Poema 284: Despojos del mar

Despojos del mar

Ha llovido y la playa nudista está desierta,

el mar ha dejado sus despojos en la orilla:

una bota de fabricación irlandesa,

trozos de madera quemada, algas, hierba,

una pata de mesa de hierro oxidada.

El agua tiene un color que no invita al baño;

indeciso, permanezco sentado en la arena,

todo lo miro, el verdín de las rocas,

el cielo amenazante y plomizo,

la pareja de adolescentes que juguetea, cerveza en mano,

hasta desaparecer en las dunas.

Algunos bañistas han almacenado palos

en disposición cónica,

que invita a la hoguera en noche de luna llena;

aún no han podido mover el enorme tronco

varado en medio de la playa.

El mar copula con las rocas y las convierte en arena,

no hay gaviotas planeando,

quizás una solitaria se atreve a posarse en una roca,

otra vigila desde lo alto del acantilado,

el mar es una masa que la luna mueve a su antojo.

La playa veraniega es un ensueño turístico,

esconde plásticos, madera, botas y desperdicios;

las olas son un placer enorme para el baño,

apenas hay animales que puedan amenazarnos

en ese decorado que solo atisbas durante unas horas.
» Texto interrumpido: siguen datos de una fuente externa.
/-- R20, R24, R26, R114, R126: with a command in flight or not, what `STATUS`, `CTRL` and `BUF_LEN` read, bit by bit, and
that a write of `STATUS` clears exactly the W1C bits written as 1 and changes nothing else. -/
def Obligations.StatusReadsItsBitsAndClearsOnOne : Prop :=
  ∀ (s : State) (v : Word), s.cfg.ok = true → s.rstN = true →
    (∃ r : Word, s.stepOn (s.readFrom 0x014) = .next { s with resp := some (.data r) } ∧
      r.getLsbD 0 = s.latch.isSome ∧ r.getLsbD 1 = s.done ∧ r.getLsbD 2 = s.valid ∧ r.getLsbD 3 = s.result ∧
      r.getLsbD 8 = s.errIllegal ∧ r.getLsbD 9 = s.errLen ∧ r.getLsbD 10 = s.errBusy ∧ r.getLsbD 11 = s.errRng ∧
      r.extractLsb' 4 4 = 0 ∧ r.extractLsb' 12 20 = 0) ∧
    (∃ r : Word, s.stepOn (s.readFrom 0x010) = .next { s with resp := some (.data r) } ∧
      r.getLsbD 1 = s.ie ∧ ∀ k, k ≠ 1 → r.getLsbD k = false) ∧
    (∃ r : Word, s.stepOn (s.readFrom 0x01C) = .next { s with resp := some (.data r) } ∧
      r.extractLsb' 0 16 = s.bufLen ∧ r.extractLsb' 16 16 = 0) ∧
    s.stepOn (s.writeTo 0x014 v) = .next
      { s with
        resp := some .ack
        done := s.done && !v.getLsbD 1
        errIllegal := s.errIllegal && !v.getLsbD 8
        errLen := s.errLen && !v.getLsbD 9
        errBusy := s.errBusy && !v.getLsbD 10
        errRng := s.errRng && !v.getLsbD 11 }

/-- R27: the identification registers read the values of the table, in reset too, and ignore writes. -/
def Obligations.IdentificationRegistersAreConstant : Prop :=
  (∀ (s : State) (v : Word), s.cfg.ok = true →
    ∃ p0 p1 p2 : Word,
      s.stepOn (s.readFrom 0x000) = .next { s with resp := some (.data 0x53474344) } ∧
      s.stepOn (s.readFrom 0x004) = .next { s with resp := some (.data p0) } ∧
      s.stepOn (s.readFrom 0x008) = .next { s with resp := some (.data p1) } ∧
      s.stepOn (s.readFrom 0x00C) = .next { s with resp := some (.data p2) } ∧
      (p0.extractLsb' 0 16).toNat = s.cfg.W ∧ (p0.extractLsb' 16 8).toNat = s.cfg.limbs ∧
      (p0.extractLsb' 24 8).toNat = s.cfg.limbBits ∧ (p1.extractLsb' 0 16).toNat = s.cfg.nb ∧
      (p1.extractLsb' 16 16).toNat = s.cfg.nIter ∧ (p2.extractLsb' 0 8).toNat = s.cfg.batch ∧
      (p2.extractLsb' 8 8).toNat = 16 ∧ p2.extractLsb' 16 16 = 0 ∧
      (∀ off, off < 0x010 → off % 4 = 0 → s.stepOn (s.writeTo off v) = .next { s with resp := some .ack })) ∧
  (param0Word Config.toy13 = 0x08010004 ∧ param1Word Config.toy13 = 0x000F0001 ∧ param2Word Config.toy13 = 0x00001001 ∧
    param0Word Config.p384 = 0x40060180 ∧ param1Word Config.p384 = 0x04570030 ∧ param2Word Config.p384 = 0x00001001)

/-- R127: a read of a data window while a command is in flight answers the next free value (log 5), whatever that is,
and changes nothing of the block. -/
def Obligations.WindowReadsWhileBusyAreFree : Prop :=
  ∀ (s : State) (off : Nat), s.cfg.ok = true → s.rstN = true → s.latch ≠ none → 0x100 ≤ off → off < 0x800 → off % 4 = 0 →
    s.stepOn (s.readFrom off) = .next { s with resp := some (.data (Config.busyRead s.free)), free := s.free + 1 }

/-- R43: a read changes nothing of the block, and a second read with no write between answers the same, but for a data
window while busy. -/
def Obligations.ReadsHaveNoSideEffects : Prop :=
  ∀ (s t : State) (addr bytes : Nat), s.stepOn (.host (.read addr bytes)) = .next t →
    t = { s with resp := t.resp, free := t.free } ∧
    (¬ (s.latch ≠ none ∧ s.cfg.base + 0x100 ≤ addr) →
      ∃ u, t.stepOn (.host (.read addr bytes)) = .next u ∧ u.resp = t.resp)

/-- R113: `irq` is `DONE` and `IE`, read in the two registers, and 0 after reset. With `IE = 1` it is high once a command
completes, an illegal word is written or a length error occurs; a write of `CTRL` moves it with `IE` or resets it, a write
of `STATUS` lowers it with `DONE`, and a write dropped as busy never changes it. It falls in no other way but one: the
accept of a command clears `DONE` (R25), which R113's list of what ends it leaves out (log 21). -/
def Obligations.InterruptIsDoneAndEnable : Prop :=
  (∀ s : State, s.irq = (s.statusWord.getLsbD 1 && s.ctrlWord.getLsbD 1)) ∧
  (∀ c : Config, (State.resetOf c).irq = false) ∧
  (∀ (s : State) (v : Word), s.cfg.ok = true → s.rstN = true →
    (∀ t, s.latch ≠ none → s.stepOn .core = .next t → t.latch = none → t.irq = s.ie) ∧
    (s.latch = none → decode v = none →
      ∃ t, s.stepOn (s.writeTo 0x018 v) = .next t ∧ t.errIllegal = true ∧ t.irq = s.ie) ∧
    (∀ rd, s.latch = none → (decode v = some (.fromBe rd) ∨ decode v = some (.fromLe rd)) → s.bufLen.toNat ≠ s.cfg.nb →
      ∃ t, s.stepOn (s.writeTo 0x018 v) = .next t ∧ t.errLen = true ∧ t.irq = s.ie) ∧
    (∃ t, s.stepOn (s.writeTo 0x010 v) = .next t ∧ t.irq = (s.done && v.getLsbD 1 && !v.getLsbD 0)) ∧
    (∃ t, s.stepOn (s.writeTo 0x014 v) = .next t ∧ t.irq = (s.irq && !v.getLsbD 1)) ∧
    (s.latch ≠ none → ∃ t, s.stepOn (s.writeTo 0x018 v) = .next t ∧ t.errBusy = true ∧ t.irq = s.irq)) ∧
  ∀ s t : State, step s = .next t → s.irq = true → t.irq = false →
    s.ResetNext ∨ (s.latch = none ∧ t.latch ≠ none) ∨
    (∃ v es, s.events = s.writeTo 0x014 v :: es ∧ v.getLsbD 1 = true) ∨
    (∃ v es, s.events = s.writeTo 0x010 v :: es ∧ v.getLsbD 1 = false)

/-! ## Reset -/

/-- R122, R123: a write of `CTRL` with bit 0 set puts every item at its reset value, busy or not, the `IE` of the same
write and a command in flight included; with bit 0 clear it only updates `IE`. -/
def Obligations.SoftResetThroughControl : Prop :=
  ∀ (s : State) (v : Word), s.cfg.ok = true → s.rstN = true →
    (v.getLsbD 0 = true → ∃ t, s.stepOn (s.writeTo 0x010 v) = .next t ∧ t.AtReset ∧ t.cfg = s.cfg ∧ t.rstN = true ∧
      t.resp = some .ack ∧ t.events = s.events) ∧
    (v.getLsbD 0 = false → s.stepOn (s.writeTo 0x010 v) = .next { s with resp := some .ack, ie := v.getLsbD 1 })

/-- R121: `rst_n` low puts every item at its reset value; while it is low writes, answers and the core's turns change
nothing and reads answer 0 but for the identification registers; back at 1 the block is idle and takes the next `CMD`
write. -/
def Obligations.HardResetHoldsTheBlock : Prop :=
  (∀ s : State, s.cfg.ok = true → ∃ t, s.stepOn (.rstN false) = .next t ∧ t.AtReset ∧ t.cfg = s.cfg ∧
    t.rstN = false ∧ t.events = s.events) ∧
  (∀ (s : State) (off : Nat) (v : Word) (a : RngAnswer), s.cfg.ok = true → s.rstN = false → off % 4 = 0 → off < 0x800 →
    s.stepOn (s.writeTo off v) = .next { s with resp := some .ack } ∧
    (0x010 ≤ off → s.stepOn (s.readFrom off) = .next { s with resp := some (.data 0) }) ∧
    s.stepOn (s.readFrom 0x000) = .next { s with resp := some (.data 0x53474344) } ∧
    s.stepOn (s.readFrom 0x004) = .next { s with resp := some (.data (param0Word s.cfg)) } ∧
    s.stepOn (s.readFrom 0x008) = .next { s with resp := some (.data (param1Word s.cfg)) } ∧
    s.stepOn (s.readFrom 0x00C) = .next { s with resp := some (.data (param2Word s.cfg)) } ∧
    s.stepOn (.rng a) = .next s ∧ s.stepOn .core = .next s) ∧
  (∀ (s : State) (w : Word) (i : Instr), s.cfg.ok = true → s.rstN = false → s.latch = none → decode w = some i →
    s.stepOn (.rstN true) = .next { s with rstN := true } ∧
    ({ s with rstN := true } : State).stepOn (s.writeTo 0x018 w) = exec i { s with rstN := true, resp := some .ack })

/-- R124: what a program sees after a reset, in every state a reset leaves, with any configuration whose parameters
fit; `State.resetOf` of any configuration is such a state. The spec marks R124 as derived from its other rules. -/
def Obligations.StateAfterReset : Prop :=
  (∀ c : Config, (State.resetOf c).AtReset ∧ (State.resetOf c).cfg = c ∧ (State.resetOf c).rstN = true) ∧
  ∀ s : State, s.AtReset → s.cfg.fits = true →
    (∀ i : FReg, canon s.cfg (s.feAt i) = 0 ∧ ∃ t, runCommand (.isZero i) 2 s = .next t ∧ t.result = true) ∧
    (∀ i : FReg, ∃ t, runCommand (.toBe i) 2 s = .next t ∧ t.bufLen.toNat = s.cfg.nb ∧
      ∀ j, Memory.read t.buf j = 0) ∧
    (s.valid = false ∧ s.result = false) ∧
    (∀ rd rs1 rs2 : FReg, ∃ t, runCommand (.selr rd rs1 rs2) 2 s = .next t ∧ t.feAt rd = s.feAt rs1) ∧
    (∀ rd : FReg,
      exec (.fromBe rd) s = .next { s with errLen := true, valid := false, done := true } ∧
      exec (.fromLe rd) s = .next { s with errLen := true, valid := false, done := true }) ∧
    s.latch = none ∧ s.irq = false

/-- The invariants of the machine hold right after reset. -/
def Obligations.ResetMeetsTheInvariants : Prop :=
  ∀ c : Config, c.fits = true →
    (State.resetOf c).Reduced ∧ (State.resetOf c).Canonical ∧ (State.resetOf c).DatapathInRange ∧
    (State.resetOf c).SamplerConsistent

/-! ## The codec -/

/-- R14: the byte conversions are the sums of the rule, and each inverts the other on `[0, 256^n)`. The spec marks which
byte is the most significant as general knowledge. -/
def Obligations.ByteConversionsAreTheSums : Prop :=
  (∀ bs : List Byte,
    leInt bs = ∑ j : Fin bs.length, (bs.get j).toNat * 256 ^ j.val ∧
    beInt bs = ∑ j : Fin bs.length, (bs.get j).toNat * 256 ^ (bs.length - 1 - j.val)) ∧
  (∀ n x : Nat, x < 256 ^ n → ∀ bs : List Byte,
    (bs.length = n ∧ leInt bs = x ↔ bs = leBytes n x) ∧ (bs.length = n ∧ beInt bs = x ↔ bs = beBytes n x))

/-- R13, R79: `mont` and `canon` are inverse bijections of `[0, P)`; the spec marks that as derived. -/
def Obligations.MontgomeryTransformsAreInverse : Prop :=
  ∀ c : Config, c.fits = true →
    (∀ x, mont c x = (x * c.radix) % c.P ∧ canon c x = (x * c.rinv) % c.P) ∧
    (∀ x, x < c.P → mont c x < c.P ∧ canon c x < c.P ∧ canon c (mont c x) = x ∧ mont c (canon c x) = x)

/-- R63, R64, R109: `FROM_BE` and `FROM_LE`: their words, the length error, the accept, and the completion, which always
writes `FE[rd]` and `VALID`. -/
def Obligations.DecodeCommandsLoadTheBuffer : Prop :=
  Spelled 0x00000001 0xFFFFF0FF (fun w => .fromBe (fieldRd w)) ∧
  Spelled 0x00000002 0xFFFFF0FF (fun w => .fromLe (fieldRd w)) ∧
  ∀ (rd : FReg) (s : State),
    (s.latch = none → s.bufLen.toNat ≠ s.cfg.nb →
      exec (.fromBe rd) s = .next { s with errLen := true, valid := false, done := true } ∧
      exec (.fromLe rd) s = .next { s with errLen := true, valid := false, done := true }) ∧
    (s.latch = none → s.bufLen.toNat = s.cfg.nb →
      exec (.fromBe rd) s = .next
        { s with latch := some { instr := .fromBe rd, src := { Operands.empty with buf := s.buf } }, done := false } ∧
      exec (.fromLe rd) s = .next
        { s with latch := some { instr := .fromLe rd, src := { Operands.empty with buf := s.buf } }, done := false }) ∧
    (∀ o, s.latch = some { instr := .fromBe rd, src := o } →
      exec (.fromBe rd) s = .next
        { s with
          fe := s.fe.set rd.val (if beInt (Memory.readBytes o.buf s.cfg.nb) < s.cfg.P
            then mont s.cfg (beInt (Memory.readBytes o.buf s.cfg.nb)) else 0) rd.isLt
          valid := decide (beInt (Memory.readBytes o.buf s.cfg.nb) < s.cfg.P)
          latch := none, done := true }) ∧
    (∀ o, s.latch = some { instr := .fromLe rd, src := o } →
      exec (.fromLe rd) s = .next
        { s with
          fe := s.fe.set rd.val (if leInt (Memory.readBytes o.buf s.cfg.nb) < s.cfg.P
            then mont s.cfg (leInt (Memory.readBytes o.buf s.cfg.nb)) else 0) rd.isLt
          valid := decide (leInt (Memory.readBytes o.buf s.cfg.nb) < s.cfg.P)
          latch := none, done := true })

/-- R67: `FROM_UINT`, which has no length check. -/
def Obligations.FromUintLoadsTheInteger : Prop :=
  Spelled 0x00000005 0xFFFFF0FF (fun w => .fromUint (fieldRd w)) ∧
  ∀ (rd : FReg) (s : State),
    (s.latch = none → exec (.fromUint rd) s = .next
      { s with latch := some { instr := .fromUint rd, src := { Operands.empty with int := s.int } }, done := false }) ∧
    (∀ o, s.latch = some { instr := .fromUint rd, src := o } → exec (.fromUint rd) s = .next
      { s with
        fe := s.fe.set rd.val (if o.int < s.cfg.P then mont s.cfg o.int else 0) rd.isLt
        valid := decide (o.int < s.cfg.P)
        latch := none, done := true })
Poema 248: Los ojos de las gaviotas

Los ojos de las gaviotasIMG_6220

La gaviota se desliza sobre esa corriente

invisible de aire,

no deja apenas vórtice en el dulce planear,

aporta elegancia y una silueta esbelta,

y sobre todo despierta del deseo de volar.

 

Contemplas tú también tu mundo desde el aire,

protegido por una distancia prudente;

tan solo puedes elegir la corriente

para trazar círculos de observación diferentes,

zona de confort, asegurada la belleza y la duda.

 

La brisa marina cargada de yodo es un opiáceo

irresistible y cegador,

en estos días de sol y calma la vida parece sencilla,

solo algunos agudos gritos indican peligro

o la excitación creciente de una posible reproducción.

 

Tus percepciones están llenas de colores difíciles

de definir con precisión,

el espectro visible humano parece ser muy restringido,

alcanza apenas los cuatrocientos nanómetros

de una precisa longitud de onda, como ella insinuó.

 

Los ojos de las gaviotas son una incógnita

que trato de aprender en Wikipedia:

gotas de aceite rojas y amarillas en sus receptores de color,

percepción del espectro ultravioleta para el cortejo,

detección de los campos magnéticos en sus desplazamientos.

 

La sinestesia te orienta en caso de duda,

advierte de un peligro o te señala afinidades electivas,

más allá del plumaje ultravioleta, elabora una divinidad

en el centro de tu cerebro evolucionado:

azul reflejo del cénit o verde esmeralda perfectamente pulido.